======== Provided entries ========

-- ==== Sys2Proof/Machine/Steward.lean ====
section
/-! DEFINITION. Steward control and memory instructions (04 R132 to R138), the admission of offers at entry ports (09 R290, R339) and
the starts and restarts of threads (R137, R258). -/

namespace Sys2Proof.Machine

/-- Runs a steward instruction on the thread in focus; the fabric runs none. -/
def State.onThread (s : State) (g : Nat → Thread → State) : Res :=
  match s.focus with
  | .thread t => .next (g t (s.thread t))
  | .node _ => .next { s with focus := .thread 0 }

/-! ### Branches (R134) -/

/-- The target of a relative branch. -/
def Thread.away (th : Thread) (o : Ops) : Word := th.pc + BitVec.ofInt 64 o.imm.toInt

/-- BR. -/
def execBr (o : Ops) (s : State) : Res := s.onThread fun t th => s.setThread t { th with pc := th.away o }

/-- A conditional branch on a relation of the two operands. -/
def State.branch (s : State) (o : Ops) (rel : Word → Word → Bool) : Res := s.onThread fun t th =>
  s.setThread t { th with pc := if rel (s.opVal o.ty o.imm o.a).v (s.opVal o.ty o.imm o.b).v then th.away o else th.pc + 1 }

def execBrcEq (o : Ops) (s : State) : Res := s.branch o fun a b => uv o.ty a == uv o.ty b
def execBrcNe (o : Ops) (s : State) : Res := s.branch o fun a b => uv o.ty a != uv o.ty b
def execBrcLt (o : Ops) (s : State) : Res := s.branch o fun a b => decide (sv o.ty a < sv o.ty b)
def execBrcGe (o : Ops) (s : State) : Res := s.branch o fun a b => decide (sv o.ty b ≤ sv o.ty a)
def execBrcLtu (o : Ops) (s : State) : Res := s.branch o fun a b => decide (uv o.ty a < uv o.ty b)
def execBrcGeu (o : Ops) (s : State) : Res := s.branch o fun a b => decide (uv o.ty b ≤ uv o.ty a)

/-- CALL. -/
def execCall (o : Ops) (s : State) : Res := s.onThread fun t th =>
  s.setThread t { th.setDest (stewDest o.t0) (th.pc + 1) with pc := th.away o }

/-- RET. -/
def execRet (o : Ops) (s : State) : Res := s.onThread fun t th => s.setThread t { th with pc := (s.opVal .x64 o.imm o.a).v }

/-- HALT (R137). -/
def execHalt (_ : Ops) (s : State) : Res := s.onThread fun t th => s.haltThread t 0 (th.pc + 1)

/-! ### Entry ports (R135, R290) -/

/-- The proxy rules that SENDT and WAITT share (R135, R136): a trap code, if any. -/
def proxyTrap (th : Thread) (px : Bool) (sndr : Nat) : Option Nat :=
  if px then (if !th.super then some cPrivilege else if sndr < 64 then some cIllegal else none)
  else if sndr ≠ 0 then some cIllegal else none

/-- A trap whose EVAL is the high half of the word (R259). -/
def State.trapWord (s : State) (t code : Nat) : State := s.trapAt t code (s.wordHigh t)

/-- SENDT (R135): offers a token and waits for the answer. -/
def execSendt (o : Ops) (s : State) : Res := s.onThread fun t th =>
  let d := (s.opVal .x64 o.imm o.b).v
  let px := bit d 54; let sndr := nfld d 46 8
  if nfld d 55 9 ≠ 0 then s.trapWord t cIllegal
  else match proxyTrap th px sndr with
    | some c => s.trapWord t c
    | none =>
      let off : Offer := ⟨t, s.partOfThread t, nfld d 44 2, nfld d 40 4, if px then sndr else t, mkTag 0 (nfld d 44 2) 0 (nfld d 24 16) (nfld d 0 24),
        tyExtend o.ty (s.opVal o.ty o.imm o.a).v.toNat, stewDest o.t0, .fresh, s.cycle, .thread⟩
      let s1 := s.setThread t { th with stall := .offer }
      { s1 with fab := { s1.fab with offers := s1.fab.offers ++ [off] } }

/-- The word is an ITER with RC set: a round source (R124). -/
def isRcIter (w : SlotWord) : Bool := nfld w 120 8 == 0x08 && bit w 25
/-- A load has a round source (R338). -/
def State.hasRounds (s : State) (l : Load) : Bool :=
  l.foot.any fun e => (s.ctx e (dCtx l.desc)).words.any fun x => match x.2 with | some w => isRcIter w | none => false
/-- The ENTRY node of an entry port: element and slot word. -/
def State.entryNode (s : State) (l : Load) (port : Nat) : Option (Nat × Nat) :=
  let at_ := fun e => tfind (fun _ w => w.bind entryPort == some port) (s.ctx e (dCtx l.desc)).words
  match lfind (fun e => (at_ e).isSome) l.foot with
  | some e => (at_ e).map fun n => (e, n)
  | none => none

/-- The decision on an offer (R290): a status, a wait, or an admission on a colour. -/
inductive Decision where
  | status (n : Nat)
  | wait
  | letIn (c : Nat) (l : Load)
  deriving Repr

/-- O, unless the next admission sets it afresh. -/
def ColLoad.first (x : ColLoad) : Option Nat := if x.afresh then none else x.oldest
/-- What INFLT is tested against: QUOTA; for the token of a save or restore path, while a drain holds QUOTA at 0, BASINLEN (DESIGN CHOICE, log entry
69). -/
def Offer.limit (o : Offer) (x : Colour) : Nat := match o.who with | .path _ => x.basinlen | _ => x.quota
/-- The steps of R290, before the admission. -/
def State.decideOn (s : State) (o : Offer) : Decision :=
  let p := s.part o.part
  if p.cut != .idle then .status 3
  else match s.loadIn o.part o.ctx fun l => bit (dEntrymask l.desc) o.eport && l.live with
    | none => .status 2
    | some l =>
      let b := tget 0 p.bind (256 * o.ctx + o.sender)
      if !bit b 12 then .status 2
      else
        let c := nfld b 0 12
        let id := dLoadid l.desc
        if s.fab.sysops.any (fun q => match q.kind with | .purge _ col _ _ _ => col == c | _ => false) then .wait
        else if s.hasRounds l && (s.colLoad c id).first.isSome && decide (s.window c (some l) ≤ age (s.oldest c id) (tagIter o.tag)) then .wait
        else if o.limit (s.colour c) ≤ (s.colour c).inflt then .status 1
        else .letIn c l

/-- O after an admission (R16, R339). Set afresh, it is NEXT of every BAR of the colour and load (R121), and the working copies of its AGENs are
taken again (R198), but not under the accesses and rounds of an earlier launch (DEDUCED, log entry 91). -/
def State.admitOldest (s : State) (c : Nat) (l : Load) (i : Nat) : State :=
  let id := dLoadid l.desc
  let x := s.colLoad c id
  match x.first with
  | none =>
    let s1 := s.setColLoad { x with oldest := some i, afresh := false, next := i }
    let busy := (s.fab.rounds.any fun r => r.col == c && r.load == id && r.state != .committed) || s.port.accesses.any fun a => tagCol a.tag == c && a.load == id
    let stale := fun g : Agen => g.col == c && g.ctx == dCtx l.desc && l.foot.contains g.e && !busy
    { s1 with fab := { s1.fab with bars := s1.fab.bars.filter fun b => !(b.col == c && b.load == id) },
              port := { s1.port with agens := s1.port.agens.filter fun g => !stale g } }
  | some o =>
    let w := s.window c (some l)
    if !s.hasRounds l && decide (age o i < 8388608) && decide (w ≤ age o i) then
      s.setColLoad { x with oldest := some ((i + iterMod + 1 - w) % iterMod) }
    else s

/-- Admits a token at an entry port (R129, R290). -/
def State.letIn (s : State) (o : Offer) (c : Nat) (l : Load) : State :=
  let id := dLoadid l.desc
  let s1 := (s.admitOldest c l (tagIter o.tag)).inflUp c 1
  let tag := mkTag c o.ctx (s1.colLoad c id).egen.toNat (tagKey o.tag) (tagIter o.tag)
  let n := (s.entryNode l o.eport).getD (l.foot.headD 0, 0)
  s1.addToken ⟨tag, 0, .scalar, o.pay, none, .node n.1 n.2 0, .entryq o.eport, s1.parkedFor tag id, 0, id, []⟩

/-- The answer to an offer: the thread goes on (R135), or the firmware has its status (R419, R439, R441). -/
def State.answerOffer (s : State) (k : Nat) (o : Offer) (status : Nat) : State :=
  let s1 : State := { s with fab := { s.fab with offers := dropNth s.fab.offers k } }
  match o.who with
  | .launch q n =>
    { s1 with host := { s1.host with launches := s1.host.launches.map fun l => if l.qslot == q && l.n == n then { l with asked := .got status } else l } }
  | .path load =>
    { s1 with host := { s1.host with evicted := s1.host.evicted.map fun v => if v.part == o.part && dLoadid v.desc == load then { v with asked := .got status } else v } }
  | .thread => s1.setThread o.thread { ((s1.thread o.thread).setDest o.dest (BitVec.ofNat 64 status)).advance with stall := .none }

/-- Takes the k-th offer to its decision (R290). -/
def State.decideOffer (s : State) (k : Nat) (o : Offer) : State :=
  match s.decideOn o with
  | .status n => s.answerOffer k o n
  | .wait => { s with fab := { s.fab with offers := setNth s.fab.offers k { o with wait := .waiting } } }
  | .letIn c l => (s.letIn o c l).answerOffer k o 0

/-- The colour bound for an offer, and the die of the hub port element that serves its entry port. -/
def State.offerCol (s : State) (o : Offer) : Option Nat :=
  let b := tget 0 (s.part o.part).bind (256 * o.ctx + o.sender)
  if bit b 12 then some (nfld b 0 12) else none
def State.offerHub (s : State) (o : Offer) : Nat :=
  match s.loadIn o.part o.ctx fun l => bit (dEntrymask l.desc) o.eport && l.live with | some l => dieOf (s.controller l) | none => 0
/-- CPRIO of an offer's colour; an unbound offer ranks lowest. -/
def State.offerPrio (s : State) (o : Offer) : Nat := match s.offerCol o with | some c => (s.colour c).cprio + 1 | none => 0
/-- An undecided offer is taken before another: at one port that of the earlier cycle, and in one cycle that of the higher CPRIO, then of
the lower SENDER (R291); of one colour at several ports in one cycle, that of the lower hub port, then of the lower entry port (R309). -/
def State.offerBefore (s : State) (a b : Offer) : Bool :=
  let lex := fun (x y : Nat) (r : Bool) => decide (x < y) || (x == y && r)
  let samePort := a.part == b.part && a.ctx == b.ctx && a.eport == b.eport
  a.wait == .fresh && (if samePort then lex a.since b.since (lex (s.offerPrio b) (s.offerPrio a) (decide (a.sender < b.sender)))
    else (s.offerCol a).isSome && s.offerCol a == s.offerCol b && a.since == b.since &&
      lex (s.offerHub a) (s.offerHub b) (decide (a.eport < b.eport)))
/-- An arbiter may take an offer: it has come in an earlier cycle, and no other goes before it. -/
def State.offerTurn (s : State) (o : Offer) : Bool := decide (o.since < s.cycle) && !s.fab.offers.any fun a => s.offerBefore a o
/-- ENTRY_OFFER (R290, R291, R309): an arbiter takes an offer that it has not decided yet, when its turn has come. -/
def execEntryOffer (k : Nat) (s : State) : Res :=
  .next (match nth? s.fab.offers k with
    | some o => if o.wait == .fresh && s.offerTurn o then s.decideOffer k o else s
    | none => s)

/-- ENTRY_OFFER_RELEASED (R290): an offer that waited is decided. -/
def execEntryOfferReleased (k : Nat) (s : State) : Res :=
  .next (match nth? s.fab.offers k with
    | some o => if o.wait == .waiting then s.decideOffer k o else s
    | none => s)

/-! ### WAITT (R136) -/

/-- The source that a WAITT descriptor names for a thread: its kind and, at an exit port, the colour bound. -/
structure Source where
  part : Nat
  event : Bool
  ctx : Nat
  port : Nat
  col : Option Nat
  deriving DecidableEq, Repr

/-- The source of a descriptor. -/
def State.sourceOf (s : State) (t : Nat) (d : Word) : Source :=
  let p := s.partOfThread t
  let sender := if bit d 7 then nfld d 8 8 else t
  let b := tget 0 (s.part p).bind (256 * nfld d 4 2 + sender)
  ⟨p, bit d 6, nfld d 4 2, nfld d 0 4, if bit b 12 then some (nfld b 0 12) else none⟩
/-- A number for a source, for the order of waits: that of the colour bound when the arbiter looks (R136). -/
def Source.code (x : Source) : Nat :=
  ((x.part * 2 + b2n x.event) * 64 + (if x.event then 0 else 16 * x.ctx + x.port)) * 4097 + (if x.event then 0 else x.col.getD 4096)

========

> _Task to carry out_: In the records above, find the line with "if s.fab.sysops.any (fun"; write out exactly that line and each one after it, stopping after the line with "else if o.limit".

> _Solution_:
        if s.fab.sysops.any (fun q => match q.kind with | .purge _ col _ _ _ => col == c | _ => false) then .wait
        else if s.hasRounds l && (s.colLoad c id).first.isSome && decide (s.window c (some l) ≤ age (s.oldest c id) (tagIter o.tag)) then .wait
        else if o.limit (s.colour c) ≤ (s.colour c).inflt then .status 1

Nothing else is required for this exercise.